# [Data provided]
theorem decodeTableWord_eq_some_iff (nbits w : Nat) (i : Instr) :
    decodeTableWord nbits w = some i ↔ decode (tableWord nbits w) = .ok i := by
  unfold decodeTableWord
  cases decode (tableWord nbits w) <;> simp

/-- A word is no command when RSVD is not 0 or OP is in no row of the map (R153). -/
theorem illegal_iff_fields (v : Word) :
    (∀ i, decode v ≠ .ok i) ↔ v.extractLsb' 8 24 ≠ 0#24 ∨ v.extractLsb' 0 8 ∉ opcodes := by
  rw [mem_opcodes_iff, ← not_and_or, ← exists_and_left, not_exists]
  simp only [ne_eq, decode_eq_ok_iff_fields]

/-- Settles O2: the only word that decodes to a command is its encoding, and the table's numbering of it is that word. -/
theorem decodeAndEncodeAgree : Obligations.DecodeAndEncodeAgree := by
  refine ⟨decode_encode, fun v i h => ((decode_eq_ok_iff v i).1 h).symm, fun i => ?_⟩
  rw [decodeTableWord_eq_some_iff, tableWord_toNat]
  exact decode_encode i

/-- Settles O1: the rows of the map are the encodings. -/
theorem opcodeMapIsExact : Obligations.OpcodeMapIsExact := by
  intro v i
  rw [decode_eq_ok_iff]
  cases i <;> simp [encode]

/-- Settles O3: each of the six words is, written out, the encoding of its command. -/
theorem writtenOutWordsDecode : Obligations.WrittenOutWordsDecode :=
  ⟨decode_encode .tblGen, decode_encode .keyExpand, decode_encode .aesDecBlk, decode_encode .cbcEnc,
    decode_encode .ctrXform, decode_encode .sha256Padded⟩

end Sys2Proof
end

section
/-! PROOF. A CMD write and a Sequencer turn as a step: the word issued, the running command carried out (R160 to R167). -/

namespace Sys2Proof.Machine

section Issue
variable {s : State} {v : Word}

theorem issue_of_busy (hb : s.busy = true) : issue v s = .next (overrun s) := if_pos hb

theorem issue_decoded {i : Instr} (hb : s.busy = false) (hd : decode v = .ok i) : issue v s = exec i s := by
  simp [issue, hb, hd]

theorem issue_illegal (hb : s.busy = false) (hd : ∀ i, decode v ≠ .ok i) :
    issue v s = .next (reject v .eOpcode s) := by
  rcases issue_cases v s with ⟨hb', -⟩ | ⟨-, -, h⟩ | ⟨-, i, hi, -⟩
  · exact absurd hb' (by simp [hb])
  · exact h
  · exact absurd hi (hd i)

/-- A 32-bit write to CMD issues its word, the response OK recorded (R160). -/
theorem step_write_cmd {rest : List Event} (h : s.inputs = .bus (.write 0x00C#17 .word v) :: rest) :
    step s = issue v { s with inputs := rest, response := some .okWrite } :=
  step_write_reg h (target_offset s.config .cmd)

end Issue

/-- Settles O4: the decoder's two fields, and a CMD write of a word it refuses. -/
theorem illegalWordIsRejected : Obligations.IllegalWordIsRejected := fun v =>
  ⟨illegal_iff_fields v, fun s _ hin hp hd => (step_write_cmd hin).trans (issue_illegal ((not_busy_iff s).2 hp) hd)⟩

/-- Settles O12: a busy core answers every CMD write by `overrun`. -/
theorem overrunSetsOnlyItsFlag : Obligations.OverrunSetsOnlyItsFlag := fun _ _ _ hin hb =>
  (step_write_cmd hin).trans (issue_of_busy hb)

theorem sequencer_finish_of_exec {i : Instr} {s : State} (h : s.phase = .exec i) : sequencer .finish s = exec i s := by
  simp only [sequencer, h]

/-- Ending the busy interval leaves the core idle (R162, R602). -/
theorem settle_idle (s : State) : (settle s).phase = .idle := by
  unfold settle
  cases hp : s.phase with
  | idle => simp only [sequencer, hp]
  | gen => simp only [sequencer, hp]; rfl
  | exec i => rw [sequencer_finish_of_exec hp, exec_running hp]; rfl

/-- Settles O5: a CMD write to an idle core issues its word, and `withFetchWord` places one after `settle`. -/
theorem stepRunsDecodedCommand : Obligations.StepRunsDecodedCommand := by
  have hwrite : ∀ (s : State) (rest : List Event) (v : Word) (i : Instr),
      s.inputs = .bus (.write 0x00C#17 .word v) :: rest → s.busy = false → decode v = .ok i →
        step s = exec i { s with inputs := rest, response := some .okWrite } :=
    fun _ _ _ _ hin hb hd => (step_write_cmd hin).trans (issue_decoded hb hd)
  refine ⟨hwrite, fun s nbits w i hd => ?_⟩
  have hb : (settle s).busy = false := (not_busy_iff _).2 (settle_idle s)
  exact ⟨hb, hwrite (s.withFetchWord nbits w) _ _ _ rfl hb ((decodeTableWord_eq_some_iff ..).1 hd)⟩

theorem step_of_no_inputs {s : State} (h : s.inputs = []) : step s = turn (defaultEvent s) s := by
  simp only [step, h]

theorem defaultEvent_of_busy {s : State} (hb : s.busy = true) : defaultEvent s = .sequencer .finish := if_pos hb

/-- Settles O6: both turns are the finishing turn of the Sequencer. -/
theorem sequencerRunsTheRunningCommand : Obligations.SequencerRunsTheRunningCommand := by
  intro s i hp
  refine ⟨fun rest hin => (step_of_inputs hin).trans (sequencer_finish_of_exec hp), fun hin => ?_⟩
  have hb : s.busy = true := (busy_iff s).2 (by simp [hp])
  rw [step_of_no_inputs hin, defaultEvent_of_busy hb]
  exact sequencer_finish_of_exec hp

/-- Settles O9: acceptance is `accept`, and only TBL_GEN has a start of its own. -/
theorem acceptanceStartsBusyInterval : Obligations.AcceptanceStartsBusyInterval := by
  intro i s hp hr
  refine ⟨_, exec_accepted hp hr, rfl, fun hi => ?_, fun hi => ?_⟩
  · rw [startOf_of_ne_tblGen hi]
    rfl
  · subst hi
    rfl

/-- Settles O10: a failing check and an illegal word both end in `reject`. -/
theorem rejectionChangesOnlyTheRecord : Obligations.RejectionChangesOnlyTheRecord :=
  ⟨fun _ _ _ hp hr => ⟨_, exec_rejected hp hr, rfl, (not_busy_iff _).2 hp⟩,
    fun _ s hp hd => ⟨_, issue_illegal ((not_busy_iff s).2 hp) hd, rfl, (not_busy_iff _).2 hp⟩⟩

/-- Settles O13: the accepted command runs, so the second `exec` completes it; LEN, and so the block count, stays. -/
theorem acceptedCommandCompletes : Obligations.AcceptedCommandCompletes := by
  intro i s hp hr
  have hacc := exec_accepted hp hr
  have hcount : blockCount i (accept i (startOf i s)) = blockCount i s := by
    rw [startOf_frame]
    exact blockCount_congr i rfl
  refine ⟨_, _, hacc, exec_running rfl, rfl, rfl, rfl, rfl, ?_, ?_⟩
  · rw [effectOf_frame]
    rfl
  · rw [hcount]
    rfl

end Sys2Proof.Machine
end

section
/-! PROOF. The code of the first failing check (R166, R168 to R173). -/

namespace Sys2Proof.Machine

@[simp] theorem Check.fails_keyValid (s : State) : Check.keyValid.fails s = true ↔ s.ksValid = false := by
  simp [Check.fails]

@[simp] theorem Check.fails_lenMultiple (u : Nat) (s : State) :
    (Check.lenMultiple u).fails s = true ↔ s.len.toNat % u ≠ 0 := by
  simp [Check.fails]

@[simp] theorem Check.fails_aligned (x : Operand) (s : State) :
    (Check.aligned x).fails s = true ↔ x.offset s % 4 ≠ 0 := by
  simp [Check.fails]

@[simp] theorem Check.fails_inRange (x : Operand) (s : State) :
    (Check.inRange x).fails s = true ↔ x.offset s + s.len.toNat > s.config.dbufBytes := by
  simp [Check.fails]

@[simp] theorem Check.fails_noOverlap (s : State) : Check.noOverlap.fails s = true ↔
    s.len.toNat > 0 ∧ s.src.toNat ≠ s.dst.toNat ∧ s.src.toNat < s.dst.toNat + s.len.toNat ∧
      s.dst.toNat < s.src.toNat + s.len.toNat := by
  simp [Check.fails, BitVec.toNat_inj]

/-- The commands that need a key schedule (R169). -/
abbrev Keyed (i : Instr) : Prop := i ∈ [Instr.aesEncBlk, .aesDecBlk, .ecbEnc, .ecbDec, .cbcEnc, .cbcDec, .ctrXform]

/-- The commands over whole blocks of 16 bytes (R172). -/
abbrev Chained (i : Instr) : Prop := i ∈ [Instr.ecbEnc, .ecbDec, .cbcEnc, .cbcDec]

/-- The commands with a destination region (R155). -/
abbrev UsesDst (i : Instr) : Prop := Chained i ∨ i = .ctrXform

/-- The commands with a source region (R155). -/
abbrev UsesSrc (i : Instr) : Prop := UsesDst i ∨ i = .sha256Raw ∨ i = .sha256Padded

/-- R168's table read column by column, in R166's order: the checks of one code stand together in a command's list, so the
tests of one code merge (`ite_or`), and a column that the command does not have drops out. -/
theorem rejection_eq_ite (i : Instr) (s : State) : rejection i s =
    if Keyed i ∧ s.ksValid = false then some .eNoKey
    else if (Chained i ∧ s.len.toNat % 16 ≠ 0) ∨ (i = .sha256Padded ∧ s.len.toNat % 64 ≠ 0) then some .eLen
    else if (UsesSrc i ∧ s.src.toNat % 4 ≠ 0) ∨ (UsesDst i ∧ s.dst.toNat % 4 ≠ 0) then some .eAlign
    else if (UsesSrc i ∧ s.src.toNat + s.len.toNat > s.config.dbufBytes) ∨
      (UsesDst i ∧ s.dst.toNat + s.len.toNat > s.config.dbufBytes) then some .eRange
    else if UsesDst i ∧ s.len.toNat > 0 ∧ s.src.toNat ≠ s.dst.toNat ∧ s.src.toNat < s.dst.toNat + s.len.toNat ∧
      s.dst.toNat < s.src.toNat + s.len.toNat then some .eOverlap
    else none := by
  cases i <;>
    simp only [rejection, checksOf, blockModeChecks, firstFailure, Check.code, Operand.offset, Check.fails_keyValid,
      Check.fails_lenMultiple, Check.fails_aligned, Check.fails_inRange, Check.fails_noOverlap, Keyed, Chained, UsesDst,
      UsesSrc, List.mem_cons, List.not_mem_nil, reduceCtorEq, or_false, false_or, or_true, false_and, true_and,
      or_self, if_false, ite_or]

/-- Settles O11: the obligation's nested clauses are the branches of `rejection_eq_ite`. -/
theorem checksFollowTheProtocol : Obligations.ChecksFollowTheProtocol := by
  intro i s
  rw [rejection_eq_ite]
  dsimp only
  refine ⟨fun h => if_pos h, fun hkey => ?_⟩
  rw [if_neg hkey]
  refine ⟨fun h => if_pos h, fun hlen => ?_⟩
  rw [if_neg hlen]
  refine ⟨fun h => if_pos h, fun halign => ?_⟩
  rw [if_neg halign]
  refine ⟨fun h => if_pos h, fun hrange => ?_⟩
  rw [if_neg hrange]
  exact ⟨fun h => if_pos h, fun hoverlap => if_neg hoverlap⟩

end Sys2Proof.Machine
end

section
/-! PROOF. The bytes of IV as words and as the counter (R15, R46, R313, R357). -/

namespace Sys2Proof.Machine

@[simp] theorem getLsbD_byteOf (x : Word) (j k : Nat) :
    (byteOf x j).getLsbD k = (decide (k < 8) && x.getLsbD (24 - 8 * j + k)) := by
  simp [byteOf]

theorem wordOf_eq_append (b0 b1 b2 b3 : Byte) : wordOf b0 b1 b2 b3 = b0 ++ b1 ++ b2 ++ b3 := by
  apply BitVec.eq_of_getLsbD_eq
  intro k hk
  simp only [wordOf, BitVec.getLsbD_or, BitVec.getLsbD_shiftLeft, BitVec.getLsbD_setWidth, BitVec.getLsbD_append]
  grind

theorem byteOf_eq_extract (x : Word) (j : Nat) : byteOf x j = x.extractLsb' (24 - 8 * j) 8 := rfl

theorem wordOf_byteOf (x : Word) : wordOf (byteOf x 0) (byteOf x 1) (byteOf x 2) (byteOf x 3) = x := by
  rw [wordOf_eq_append]
  simp only [byteOf_eq_extract]
  rw [BitVec.extractLsb'_append_extractLsb'_eq_extractLsb' (by decide),
    BitVec.extractLsb'_append_extractLsb'_eq_extractLsb' (by decide),
    BitVec.extractLsb'_append_extractLsb'_eq_extractLsb' (by decide)]
  exact BitVec.extractLsb'_eq_self

theorem wordsOfBytes_bytesOfWords (w : Vector Word 4) : wordsOfBytes (bytesOfWords w) = w := by
  apply Vector.ext
  intro c hc
  simp [wordsOfBytes, bytesOfWords, Nat.mul_add_div, wordOf_byteOf]

/-- Bit `b` of the counter lies in word 3 - b / 32 of IV (R46). -/
theorem getLsbD_ivInt (iv : Vector Word 4) {b : Nat} (hb : b < 128) :
    (ivInt iv).getLsbD b = (iv[3 - b / 32]).getLsbD (b % 32) := by
  have hword : ∀ (k : Nat) (hk : k < 4), b / 32 = 3 - k →
      (iv[3 - b / 32]).getLsbD (b % 32) = iv[k].getLsbD (b - 32 * (3 - k)) := by
    intro k hk hq
    have hidx : 3 - b / 32 = k := by omega
    have hbit : b % 32 = b - 32 * (3 - k) := by omega
    simp only [hidx, hbit]
  simp only [ivInt, BitVec.getLsbD_append]
  split_ifs with h3 h2 h1
  · exact (hword 3 (by omega) (by omega)).symm
  · exact (hword 2 (by omega) (by omega)).symm
  · rw [hword 1 (by omega) (by omega), Nat.sub_sub]
  · rw [hword 0 (by omega) (by omega), Nat.sub_sub, Nat.sub_sub]

theorem counterBlock_ivInt (iv : Vector Word 4) : counterBlock (ivInt iv) = bytesOfWords iv := by
  apply Vector.ext
  intro i hi
  apply BitVec.eq_of_getLsbD_eq
  intro j hj
  have hidx : 3 - (8 * (15 - i) + j) / 32 = i / 4 := by omega
  have hbit : (8 * (15 - i) + j) % 32 = 24 - 8 * (i % 4) + j := by omega
  simp only [counterBlock, bytesOfWords, Vector.getElem_ofFn, getLsbD_byteOf, BitVec.getLsbD_setWidth,
    BitVec.getLsbD_ushiftRight]
  rw [getLsbD_ivInt iv (by omega)]
  simp only [hidx, hbit]

end Sys2Proof.Machine
end

section
/-! PROOF. LEN = 0 (R174): no length check fails, and the commands that read LEN process no block. -/

namespace Sys2Proof.Machine

/-- A reported code is that of a listed check that fails (R166). -/
theorem exists_fails_of_firstFailure {cs : List Check} {s : State} {e : ErrCode} (h : firstFailure cs s = some e) :
    ∃ c ∈ cs, c.fails s = true ∧ c.code = e := by
  induction cs with
  | nil => cases h
  | cons c cs ih =>
    unfold firstFailure at h
    split at h
    · rename_i hc
      exact ⟨c, List.mem_cons_self, hc, Option.some.inj h⟩
    · obtain ⟨d, hd, hf⟩ := ih h
      exact ⟨d, List.mem_cons_of_mem c hd, hf⟩

section ZeroLength
variable {s : State} (h : s.len = 0#32)
include h

theorem lenMultiple_passes_of_len_zero (u : Nat) : (Check.lenMultiple u).fails s = false := by
  simp [Check.fails, h]

/-- A mode command over no data counts no block and writes back DBUF and IV as they were. -/
theorem modeCommand_of_len_zero {i : Instr} (hi : i ∈ [Instr.ecbEnc, .ecbDec, .cbcEnc, .cbcDec, .ctrXform]) :
    blockCount i s = 0 ∧ effectOf i s = s := by
  simp only [List.mem_cons, List.not_mem_nil, or_false] at hi
  have hn : blockCount i s = 0 := by
    rcases hi with rfl | rfl | rfl | rfl | rfl <;> simp [blockCount, h]
  refine ⟨hn, ?_⟩
  rcases hi with rfl | rfl | rfl | rfl | rfl
  · simp only [effectOf, ecbEncEffect, hn, ecbRun]
  · simp only [effectOf, ecbDecEffect, hn, ecbRun]
  · simp only [effectOf, cbcEncEffect, hn, cbcEncRun, wordsOfBytes_bytesOfWords]
  · simp only [effectOf, cbcDecEffect, hn, cbcDecRun, wordsOfBytes_bytesOfWords]
  · simp only [effectOf, ctrXformEffect, hn, ctrRun, counterBlock_ivInt, wordsOfBytes_bytesOfWords]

# [Required action]
Leave out every line above except those from the line with "fails (R166). -/" up to and including the line with "ecbEncEffect, hn, ecbRun]", and copy those exactly.

# [Solution]
/-- A reported code is that of a listed check that fails (R166). -/
theorem exists_fails_of_firstFailure {cs : List Check} {s : State} {e : ErrCode} (h : firstFailure cs s = some e) :
    ∃ c ∈ cs, c.fails s = true ∧ c.code = e := by
  induction cs with
  | nil => cases h
  | cons c cs ih =>
    unfold firstFailure at h
    split at h
    · rename_i hc
      exact ⟨c, List.mem_cons_self, hc, Option.some.inj h⟩
    · obtain ⟨d, hd, hf⟩ := ih h
      exact ⟨d, List.mem_cons_of_mem c hd, hf⟩

section ZeroLength
variable {s : State} (h : s.len = 0#32)
include h

theorem lenMultiple_passes_of_len_zero (u : Nat) : (Check.lenMultiple u).fails s = false := by
  simp [Check.fails, h]

/-- A mode command over no data counts no block and writes back DBUF and IV as they were. -/
theorem modeCommand_of_len_zero {i : Instr} (hi : i ∈ [Instr.ecbEnc, .ecbDec, .cbcEnc, .cbcDec, .ctrXform]) :
    blockCount i s = 0 ∧ effectOf i s = s := by
  simp only [List.mem_cons, List.not_mem_nil, or_false] at hi
  have hn : blockCount i s = 0 := by
    rcases hi with rfl | rfl | rfl | rfl | rfl <;> simp [blockCount, h]
  refine ⟨hn, ?_⟩
  rcases hi with rfl | rfl | rfl | rfl | rfl
  · simp only [effectOf, ecbEncEffect, hn, ecbRun]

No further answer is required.